Available data
-- ==== Sys2Proof/Machine/Jump.lean ====
section
/-! DEFINITION. The jump, branch, subroutine and status load instructions (43_jump_branch.md).
No target is examined (R340, R358). -/

namespace Sys2Proof.Machine

/-- IC set (43_jump_branch.md R340). -/
def State.jumpTo (s : State) (target : Word) : State := { s with ic := target }

/-- IC set if the condition holds; otherwise IC is already at the next instruction (43_jump_branch.md R340). -/
def State.jumpIf (s : State) (taken : Bool) (target : Word) : State := if taken then s.jumpTo target else s

/-- `jc_taken(C)` (43_jump_branch.md R341). -/
def State.jumpTaken (s : State) (c : Nibble) : Bool := c == 7#4 || c == 15#4 || (c &&& s.cs) != 0#4

/-- A branch relative to its own address, taken if CS has one of the bits of a mask (43_jump_branch.md R340 (d),
(e)). -/
def branchOn (s : State) (mask : Nibble) (d : Byte) : Outcome :=
  completing s 1 fun n => n.jumpIf ((mask &&& s.cs) != 0#4) (s.relative d)

/-- The abort of a privileged instruction (60_exceptions.md R650). -/
def privilegedAbort : Abort := ⟨.privileged, none⟩

/-- A privileged instruction of two words: with PS not 0 it records fault 10 and does nothing
(60_exceptions.md R650, R602). -/
def privileged (s : State) (k : Outcome) : Outcome :=
  if s.ps = 0 then k else .next ((s.advance 2).raiseFault privilegedAbort)

/-- The three words of a context read (43_jump_branch.md R354). -/
def State.readContext (s : State) (da : Word) : Reading Context :=
  (s.read da).andThen fun m s1 => (s1.read (da + 1)).andThen fun w s2 => (s2.read (da + 2)).andThen fun c s3 =>
    (.ok ⟨m, w, c⟩, s3)

/-- The return from an interrupt: a context loaded (43_jump_branch.md R354, R357; 60_exceptions.md R630). -/
def returnTo (c : Context) (s : State) : State := s.loadContext c

/-- JC, jump on condition, direct (R341). -/
def execJc (c : Nibble) (addr : Word) (rx : Reg) (s : State) : Outcome :=
  completing s 2 fun n => n.jumpIf (s.jumpTaken c) (s.direct addr rx)

/-- JCI, jump on condition, indirect (R342). The pointer is read whether or not the jump is taken. -/
def execJci (c : Nibble) (addr : Word) (rx : Reg) (s : State) : Outcome :=
  onOperand s 2 (·.indirect addr rx) fun da n => n.jumpIf (s.jumpTaken c) da

/-- JS, jump to subroutine (R343). -/
def execJs (ra : Reg) (addr : Word) (rx : Reg) (s : State) : Outcome :=
  completing s 2 fun n => (n.setReg ra n.ic).jumpTo (s.direct addr rx)

/-- SOJ after its address is derived: the register down by one, CS from it, and the jump if it is not zero
(43_jump_branch.md R344). -/
def subtractAndJump (ra : Reg) (da : Word) (s : State) : State :=
  let v := s.reg ra - 1
  ((s.setReg ra v).setCs (csSign v)).jumpIf (v != 0) da

/-- SOJ, subtract one and jump (R344). -/
def execSoj (ra : Reg) (addr : Word) (rx : Reg) (s : State) : Outcome :=
  completing s 2 fun n => subtractAndJump ra (n.direct addr rx) n

/-- BR, branch unconditionally (R345). -/
def execBr (d : Byte) (s : State) : Outcome :=
  completing s 1 fun n => n.jumpTo (s.relative d)

/-- BEZ, branch if equal to (zero) (R346). -/
def execBez (d : Byte) (s : State) : Outcome :=
  branchOn s 0b0010#4 d

/-- BLT, branch if less than (zero) (R347). -/
def execBlt (d : Byte) (s : State) : Outcome :=
  branchOn s 0b0001#4 d

/-- BEX, branch to executive (R348). The interrupt sequence of interrupt 5, inside the instruction; no other interrupt
is taken between BEX and the first instruction of the executive (log 29). A BEX whose sequence faults is aborted and
holds no boundary (60_exceptions.md R629). -/
def execBex (n : Nibble) (s : State) : Outcome :=
  completing s 1 fun m => afterWrites (m.interruptSequence 5 n) State.holdBoundary

/-- BLE, branch if less than or equal to (zero) (R349). -/
def execBle (d : Byte) (s : State) : Outcome :=
  branchOn s 0b0011#4 d

/-- BGT, branch if greater than (zero) (R350). -/
def execBgt (d : Byte) (s : State) : Outcome :=
  branchOn s 0b0100#4 d

/-- BNZ, branch if not equal to (zero) (R351). -/
def execBnz (d : Byte) (s : State) : Outcome :=
  branchOn s 0b0101#4 d

/-- BGE, branch if greater than or equal to (zero) (R352). -/
def execBge (d : Byte) (s : State) : Outcome :=
  branchOn s 0b0110#4 d

/-- LSTI, load status, indirect (R353). -/
def execLsti (addr : Word) (rx : Reg) (s : State) : Outcome :=
  privileged s (onOperand s 2 (fun n => (n.indirect addr rx).andThen fun da n1 => n1.readContext da) returnTo)

/-- LST, load status (R354). -/
def execLst (addr : Word) (rx : Reg) (s : State) : Outcome :=
  privileged s (onOperand s 2 (fun n => n.readContext (n.direct addr rx)) returnTo)

/-- SJS after its address is derived: the return address stored below the stack, then the register and IC
(43_jump_branch.md R355). -/
def stackAndJump (ra : Reg) (da : Word) (s : State) : State :=
  s.writeThen [(s.reg ra - 1, s.ic)] fun t => (t.setReg ra (s.reg ra - 1)).jumpTo da

/-- SJS, stack IC and jump to subroutine (R355). -/
def execSjs (ra : Reg) (addr : Word) (rx : Reg) (s : State) : Outcome :=
  completing s 2 fun n => stackAndJump ra (n.direct addr rx) n

/-- URS, unstack IC and return from subroutine (R356). -/
def execUrs (ra : Reg) (s : State) : Outcome :=
  onOperand s 1 (fun n => n.read (n.reg ra)) fun t n => (n.setReg ra (n.reg ra + 1)).jumpTo t

end Sys2Proof.Machine
end

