-- ==== Sys2Proof/Machine/Events.lean ====
section
/-! DEFINITION. What the events of the environment do (60_exceptions.md R603, R616, R640, R656;
70_reset_and_hazards.md R660 to R666). Every event is total and none aborts anything. -/

namespace Sys2Proof.Machine

/-- The number of a spare interrupt (60_exceptions.md R610). -/
def SpareInterrupt.number (n : SpareInterrupt) : Nat :=
  match n with
  | .two => 2
  | .eight => 8
  | .ten => 10
  | .eleven => 11
  | .thirteen => 13
  | .fifteen => 15

/-- A tick of timer A: it counts if it exists, runs and the processor is not halted, and a count from FFFF to 0000
requests interrupt 7 (60_exceptions.md R640). -/
def State.tickA (s : State) : State :=
  if s.cfg.hasTimers && s.timers.taRun && !s.halted then
    ({ s with timers := { s.timers with ta := s.timers.ta + 1 } } : State).requestIf (s.timers.ta + 1 == 0#16) 7
  else s

/-- A tick of timer B, which requests interrupt 9 (60_exceptions.md R640). -/
def State.tickB (s : State) : State :=
  if s.cfg.hasTimers && s.timers.tbRun && !s.halted then
    ({ s with timers := { s.timers with tb := s.timers.tb + 1 } } : State).requestIf (s.timers.tb + 1 == 0#16) 9
  else s

/-- A tick of the go counter: at its last count the discrete goes low (10_state.md R84; log 8). -/
def State.tickGo (s : State) : State :=
  if s.io.goCount ≤ 1 then { s with io := { s.io with goCount := 0, goHigh := false } }
  else { s with io := { s.io with goCount := s.io.goCount - 1 } }

/-- A request of an input/output channel: interrupt 12 or 14, and the channel in the code register unless it is
frozen (60_exceptions.md R616, R656). -/
def State.ioRequest (s : State) (level : IoLevel) (channel : BitVec 7) : State :=
  match level with
  | .one =>
    if s.cfg.hasIoint1 then
      ({ s with io := { s.io with ioic1 :=
          if s.cfg.hasIoic && !s.io.frz1 then channel.setWidth 16 else s.io.ioic1 } } : State).requestIf true 12
    else s
  | .two =>
    if s.cfg.hasIoint2 then
      ({ s with io := { s.io with ioic2 :=
          if s.cfg.hasIoic && !s.io.frz2 then channel.setWidth 16 else s.io.ioic2 } } : State).requestIf true 14
    else s

/-- The reset state of a machine that exists: everything as `State.reset` has it but memory, the configuration, the
normal power up discrete, the levels of the input lines, what the world outside holds and the schedule
(70_reset_and_hazards.md R660 to R666; log 10). -/
def State.resetMachine (s : State) : State :=
  { State.reset with
    cfg := s.cfg
    mem := s.mem
    badParity := s.badParity
    env := s.env
    bus := s.bus
    freeCount := s.freeCount
    io := { State.reset.io with
      npu := s.io.npu, din := s.io.din, goCount := s.cfg.goPeriod, portOut := s.io.portOut, portIn := s.io.portIn }
    console := { State.reset.console with connected := s.console.connected } }

/-- Power applied: a reset, and the normal power up discrete set where it exists (70_reset_and_hazards.md R660,
R666). -/
def State.powerUp (s : State) : State :=
  { s.resetMachine with io := { s.resetMachine.io with npu := s.io.npu || s.cfg.hasNpu } }

/-- What an event does (60_exceptions.md R656). -/
def State.applyEvent (s : State) (e : Event) : State :=
  match e with
  | .powerDown => s.requestIf true 0
  | .extInterrupt n => s.requestIf true n.number
  | .ioInterrupt level channel => s.ioRequest level channel
  | .tickA => s.tickA
  | .tickB => s.tickB
  | .extFault k => s.recordFault k.bit
  | .dma access => s.dmaAccess access
  | .discreteIn v => { s with io := { s.io with din := v } }
  | .consoleInput b => { s with console := { s.console with input := s.console.input ++ [b] } }
  | .consoleRestart => { s with halted := false }
  | .consoleStatus v => { s with console := { s.console with status := v } }
  | .consoleConnect attached => { s with console := { s.console with connected := attached } }
  | .portInput code w => { s with io := { s.io with portIn := s.io.portIn ++ [(code, w)] } }
  | .goTick => s.tickGo
  | .parityDamage pa => { s with badParity := pa.toNat :: s.badParity.filter fun a => a != pa.toNat }
  | .reset => s.resetMachine
  | .powerUp => s.powerUp

/-- The events scheduled before this step applied, in order (60_exceptions.md R628, R656; log 9). -/
def State.applyEvents (s : State) : State :=
  match s.env with
  | [] => s
  | now :: later => now.foldl State.applyEvent { s with env := later }

end Sys2Proof.Machine
end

What this task involves
Only the lines above from the line with "badParity := s.badParity" to the line with "(60_exceptions.md R656). -/", those two lines included, should be reproduced exactly.

Task solution
    badParity := s.badParity
    env := s.env
    bus := s.bus
    freeCount := s.freeCount
    io := { State.reset.io with
      npu := s.io.npu, din := s.io.din, goCount := s.cfg.goPeriod, portOut := s.io.portOut, portIn := s.io.portIn }
    console := { State.reset.console with connected := s.console.connected } }

/-- Power applied: a reset, and the normal power up discrete set where it exists (70_reset_and_hazards.md R660,
R666). -/
def State.powerUp (s : State) : State :=
  { s.resetMachine with io := { s.resetMachine.io with npu := s.io.npu || s.cfg.hasNpu } }

/-- What an event does (60_exceptions.md R656). -/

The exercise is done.